### WORK ORDER
Where the line with "have e : reservedMask .decode" appears in the records below, start there and transcribe each line exactly through the last.

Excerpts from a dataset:
-- ==== Sys2Proof/Laws/Bits.lean ====
section
/-! SUPPORT. Fields of words as numbers: concatenation and slices of bit vectors by their `toNat`, the mask tests of
30_encoding.md R181 as slices that are 0, and the byte packing of 20_memory.md R101. -/

namespace Sys2Proof

theorem append_toNat {n m : Nat} (x : BitVec n) (y : BitVec m) : (x ++ y).toNat = x.toNat * 2 ^ m + y.toNat := by
  rw [BitVec.toNat_append, ← Nat.shiftLeft_add_eq_or_of_lt y.isLt, Nat.shiftLeft_eq]

theorem slice_toNat {n : Nat} (x : BitVec n) (s k : Nat) : (x.extractLsb' s k).toNat = x.toNat / 2 ^ s % 2 ^ k := by
  rw [BitVec.extractLsb'_toNat, Nat.shiftRight_eq_div_pow]

@[simp] theorem chan_ofBit_bit (c : Chan) : Chan.ofBit c.bit = c := by cases c <;> rfl
@[simp] theorem version_ofBit_bit (v : Version) : Version.ofBit v.bit = v := by cases v <;> rfl
@[simp] theorem direction_ofBit_bit (d : Direction) : Direction.ofBit d.bit = d := by cases d <;> rfl
@[simp] theorem bitFlag_flagBit (b : Bool) : bitFlag (flagBit b) = b := by cases b <;> rfl

theorem bit_cases (b : BitVec 1) : b = 0#1 ∨ b = 1#1 := by
  have h := b.isLt
  rcases Nat.lt_or_ge b.toNat 1 with h0 | h1
  · exact .inl (BitVec.eq_of_toNat_eq (by simp; omega))
  · exact .inr (BitVec.eq_of_toNat_eq (by simp; omega))

@[simp] theorem chan_bit_ofBit (b : BitVec 1) : (Chan.ofBit b).bit = b := by
  rcases bit_cases b with rfl | rfl <;> rfl
@[simp] theorem version_bit_ofBit (b : BitVec 1) : (Version.ofBit b).bit = b := by
  rcases bit_cases b with rfl | rfl <;> rfl
@[simp] theorem direction_bit_ofBit (b : BitVec 1) : (Direction.ofBit b).bit = b := by
  rcases bit_cases b with rfl | rfl <;> rfl
@[simp] theorem flagBit_bitFlag (b : BitVec 1) : flagBit (bitFlag b) = b := by
  rcases bit_cases b with rfl | rfl <;> rfl

/-! ## 16-bit fields -/

theorem hi_toNat (v : Half) : (hi v).toNat = v.toNat / 256 := by
  have := v.isLt
  simp only [hi, slice_toNat]
  omega

theorem lo_toNat (v : Half) : (lo v).toNat = v.toNat % 256 := by
  simp only [lo, slice_toNat]
  omega

theorem be16_toNat (h l : Byte) : (be16 h l).toNat = 256 * h.toNat + l.toNat := by
  simp only [be16, append_toNat]
  omega

@[simp] theorem be16_hi_lo (v : Half) : be16 (hi v) (lo v) = v := by
  apply BitVec.eq_of_toNat_eq
  rw [be16_toNat, hi_toNat, lo_toNat]
  omega

@[simp] theorem hi_be16 (h l : Byte) : hi (be16 h l) = h := by
  apply BitVec.eq_of_toNat_eq
  have := l.isLt
  rw [hi_toNat, be16_toNat]
  omega

@[simp] theorem lo_be16 (h l : Byte) : lo (be16 h l) = l := by
  apply BitVec.eq_of_toNat_eq
  have := l.isLt
  rw [lo_toNat, be16_toNat]
  omega

/-! ## Packed bytes -/

theorem wordBytes_append (a b c d : Byte) : wordBytes (a ++ b ++ c ++ d) = [a, b, c, d] := by
  have ha := a.isLt
  have hb := b.isLt
  have hc := c.isLt
  have hd := d.isLt
  simp only [wordBytes, List.cons.injEq, and_true]
  refine ⟨?_, ?_, ?_, ?_⟩ <;> apply BitVec.eq_of_toNat_eq <;> simp only [slice_toNat, append_toNat] <;> omega

@[simp] theorem unpackWords_length : ∀ ws : List Word, (unpackWords ws).length = 4 * ws.length
  | [] => rfl
  | w :: ws => by simp [unpackWords, wordBytes, unpackWords_length ws]; omega

@[simp] theorem packWords_length : ∀ bs : List Byte, (packWords bs).length = packedLength bs.length
  | [] => rfl
  | [_] => by simp [packWords, packedLength]
  | [_, _] => by simp [packWords, packedLength]
  | [_, _, _] => by simp [packWords, packedLength]
  | _ :: _ :: _ :: _ :: rest => by simp [packWords, packWords_length rest, packedLength]; omega

/-- Packing loses no byte: the bytes of the packed words are the sequence and then padding. -/
theorem take_unpack_pack : ∀ bs : List Byte, (unpackWords (packWords bs)).take bs.length = bs
  | [] => rfl
  | [a] => by
    have h := wordBytes_append a 0#8 0#8 0#8
    have e : a ++ 0#24 = a ++ 0#8 ++ 0#8 ++ 0#8 := by
      apply BitVec.eq_of_toNat_eq
      simp only [append_toNat]
      simp
      omega
    simp only [packWords, unpackWords, e, h]
    rfl
  | [a, b] => by
    have h := wordBytes_append a b 0#8 0#8
    have e : a ++ b ++ 0#16 = a ++ b ++ 0#8 ++ 0#8 := by
      apply BitVec.eq_of_toNat_eq
      simp only [append_toNat]
      simp
      omega
    simp only [packWords, unpackWords, e, h]
    rfl
  | [a, b, c] => by
    simp only [packWords, unpackWords, wordBytes_append]
    rfl
  | a :: b :: c :: d :: rest => by
    simp only [packWords, unpackWords, wordBytes_append, List.length_cons]
    simpa using take_unpack_pack rest

/-! ## The masks of R181 -/

/-- A word tested against a mask that is the run of `k` bits from bit `s`. -/
theorem and_run (w m : Word) (s k : Nat) (hk : s + k ≤ 32)
    (hm : ∀ i, i < 32 → m.getLsbD i = decide (s ≤ i ∧ i < s + k)) :
    w &&& m = 0#32 ↔ w.extractLsb' s k = 0#k := by
  constructor
  · intro h
    apply BitVec.eq_of_getLsbD_eq
    intro i hi
    have hb := congrArg (fun v => v.getLsbD (s + i)) h
    simp only [BitVec.getLsbD_and, hm (s + i) (by omega), BitVec.getLsbD_zero] at hb
    have hin : s ≤ s + i ∧ s + i < s + k := by omega
    simpa [hin, hi] using hb
  · intro h
    apply BitVec.eq_of_getLsbD_eq
    intro i hi
    rw [BitVec.getLsbD_and, hm i hi]
    by_cases hr : s ≤ i ∧ i < s + k
    · have hb := congrArg (fun v => v.getLsbD (i - s)) h
      have h1 : i - s < k := by omega
      have h2 : s + (i - s) = i := by omega
      simp only [BitVec.getLsbD_extractLsb', h1, h2, decide_true, Bool.true_and, BitVec.getLsbD_zero] at hb
      simp [hb]
    · simp [hr]

/-- A word tested against two masks at once. -/
theorem and_or (w a b : Word) : w &&& (a ||| b) = 0#32 ↔ w &&& a = 0#32 ∧ w &&& b = 0#32 := by
  constructor
  · intro h
    have hb : ∀ i, (w.getLsbD i && (a.getLsbD i || b.getLsbD i)) = false := fun i => by
      simpa using congrArg (fun v => v.getLsbD i) h
    refine ⟨?_, ?_⟩ <;> apply BitVec.eq_of_getLsbD_eq <;> intro i _ <;> have := hb i <;>
      cases hw : w.getLsbD i <;> simp_all
  · rintro ⟨h1, h2⟩
    have hb1 : ∀ i, (w.getLsbD i && a.getLsbD i) = false := fun i => by
      simpa using congrArg (fun v => v.getLsbD i) h1
    have hb2 : ∀ i, (w.getLsbD i && b.getLsbD i) = false := fun i => by
      simpa using congrArg (fun v => v.getLsbD i) h2
    apply BitVec.eq_of_getLsbD_eq
    intro i _
    have := hb1 i
    have := hb2 i
    cases hw : w.getLsbD i <;> simp_all

theorem mask_feed (w : Word) : w &&& reservedMask .feed = 0#32 ↔ w.extractLsb' 8 19 = 0#19 :=
  and_run w _ 8 19 (by decide) (by decide)

theorem mask_channel (w : Word) : w &&& reservedMask .resetAsm = 0#32 ↔ w.extractLsb' 0 27 = 0#27 :=
  and_run w _ 0 27 (by decide) (by decide)

theorem mask_writeCfg (w : Word) : w &&& reservedMask .writeCfg = 0#32 ↔ w.extractLsb' 3 25 = 0#25 :=
  and_run w _ 3 25 (by decide) (by decide)

theorem mask_readCfg (w : Word) : w &&& reservedMask .readCfg = 0#32 ↔ w.extractLsb' 0 28 = 0#28 :=
  and_run w _ 0 28 (by decide) (by decide)

theorem mask_decode (w : Word) :
    w &&& reservedMask .decode = 0#32 ↔ w.extractLsb' 27 1 = 0#1 ∧ w.extractLsb' 8 17 = 0#17 := by
  have e : reservedMask .decode = 0x08000000#32 ||| 0x01FFFF00#32 := by decide
  rw [e, and_or, and_run w _ 27 1 (by decide) (by decide), and_run w _ 8 17 (by decide) (by decide)]

theorem mask_encode (w : Word) :
    w &&& reservedMask .encode = 0#32 ↔ w.extractLsb' 26 2 = 0#2 ∧ w.extractLsb' 3 22 = 0#22 := by
  have e : reservedMask .encode = 0x0C000000#32 ||| 0x01FFFFF8#32 := by decide
  rw [e, and_or, and_run w _ 26 2 (by decide) (by decide), and_run w _ 3 22 (by decide) (by decide)]

/-! ## The opcode of a word -/

/-- What the opcode field says, opcode by opcode (30_encoding.md R151). -/
theorem opcodeOf_some {op : BitVec 4} {k : Opcode} : opcodeOf op = some k →
    op = match k with
      | .feed => 1#4
      | .decode => 2#4
      | .encode => 3#4
      | .resetAsm => 4#4
      | .resetStats => 5#4
      | .resetCh => 6#4
      | .readStats => 7#4
      | .writeCfg => 8#4
      | .readCfg => 9#4 := by
  obtain ⟨n, rfl⟩ : ∃ n : Fin 16, op = BitVec.ofNat 4 n.val :=
    ⟨⟨op.toNat, op.isLt⟩, BitVec.eq_of_toNat_eq (by simp)⟩
  fin_cases n <;> cases k <;> simp [opcodeOf]

/-- The opcodes that are none of the nine are the reserved ones (R151). -/
theorem opcodeOf_none {op : BitVec 4} : opcodeOf op = none ↔ reservedOp op = true := by
  have hop := op.isLt
  obtain ⟨n, rfl⟩ : ∃ n : Fin 16, op = BitVec.ofNat 4 n.val :=
    ⟨⟨op.toNat, hop⟩, BitVec.eq_of_toNat_eq (by simp)⟩
  revert n
  decide

end Sys2Proof
end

### RESPONSE BELOW
  have e : reservedMask .decode = 0x08000000#32 ||| 0x01FFFF00#32 := by decide
  rw [e, and_or, and_run w _ 27 1 (by decide) (by decide), and_run w _ 8 17 (by decide) (by decide)]

theorem mask_encode (w : Word) :
    w &&& reservedMask .encode = 0#32 ↔ w.extractLsb' 26 2 = 0#2 ∧ w.extractLsb' 3 22 = 0#22 := by
  have e : reservedMask .encode = 0x0C000000#32 ||| 0x01FFFFF8#32 := by decide
  rw [e, and_or, and_run w _ 26 2 (by decide) (by decide), and_run w _ 3 22 (by decide) (by decide)]

/-! ## The opcode of a word -/

/-- What the opcode field says, opcode by opcode (30_encoding.md R151). -/
theorem opcodeOf_some {op : BitVec 4} {k : Opcode} : opcodeOf op = some k →
    op = match k with
      | .feed => 1#4
      | .decode => 2#4
      | .encode => 3#4
      | .resetAsm => 4#4
      | .resetStats => 5#4
      | .resetCh => 6#4
      | .readStats => 7#4
      | .writeCfg => 8#4
      | .readCfg => 9#4 := by
  obtain ⟨n, rfl⟩ : ∃ n : Fin 16, op = BitVec.ofNat 4 n.val :=
    ⟨⟨op.toNat, op.isLt⟩, BitVec.eq_of_toNat_eq (by simp)⟩
  fin_cases n <;> cases k <;> simp [opcodeOf]

/-- The opcodes that are none of the nine are the reserved ones (R151). -/
theorem opcodeOf_none {op : BitVec 4} : opcodeOf op = none ↔ reservedOp op = true := by
  have hop := op.isLt
  obtain ⟨n, rfl⟩ : ∃ n : Fin 16, op = BitVec.ofNat 4 n.val :=
    ⟨⟨op.toNat, hop⟩, BitVec.eq_of_toNat_eq (by simp)⟩
  revert n
  decide

end Sys2Proof
end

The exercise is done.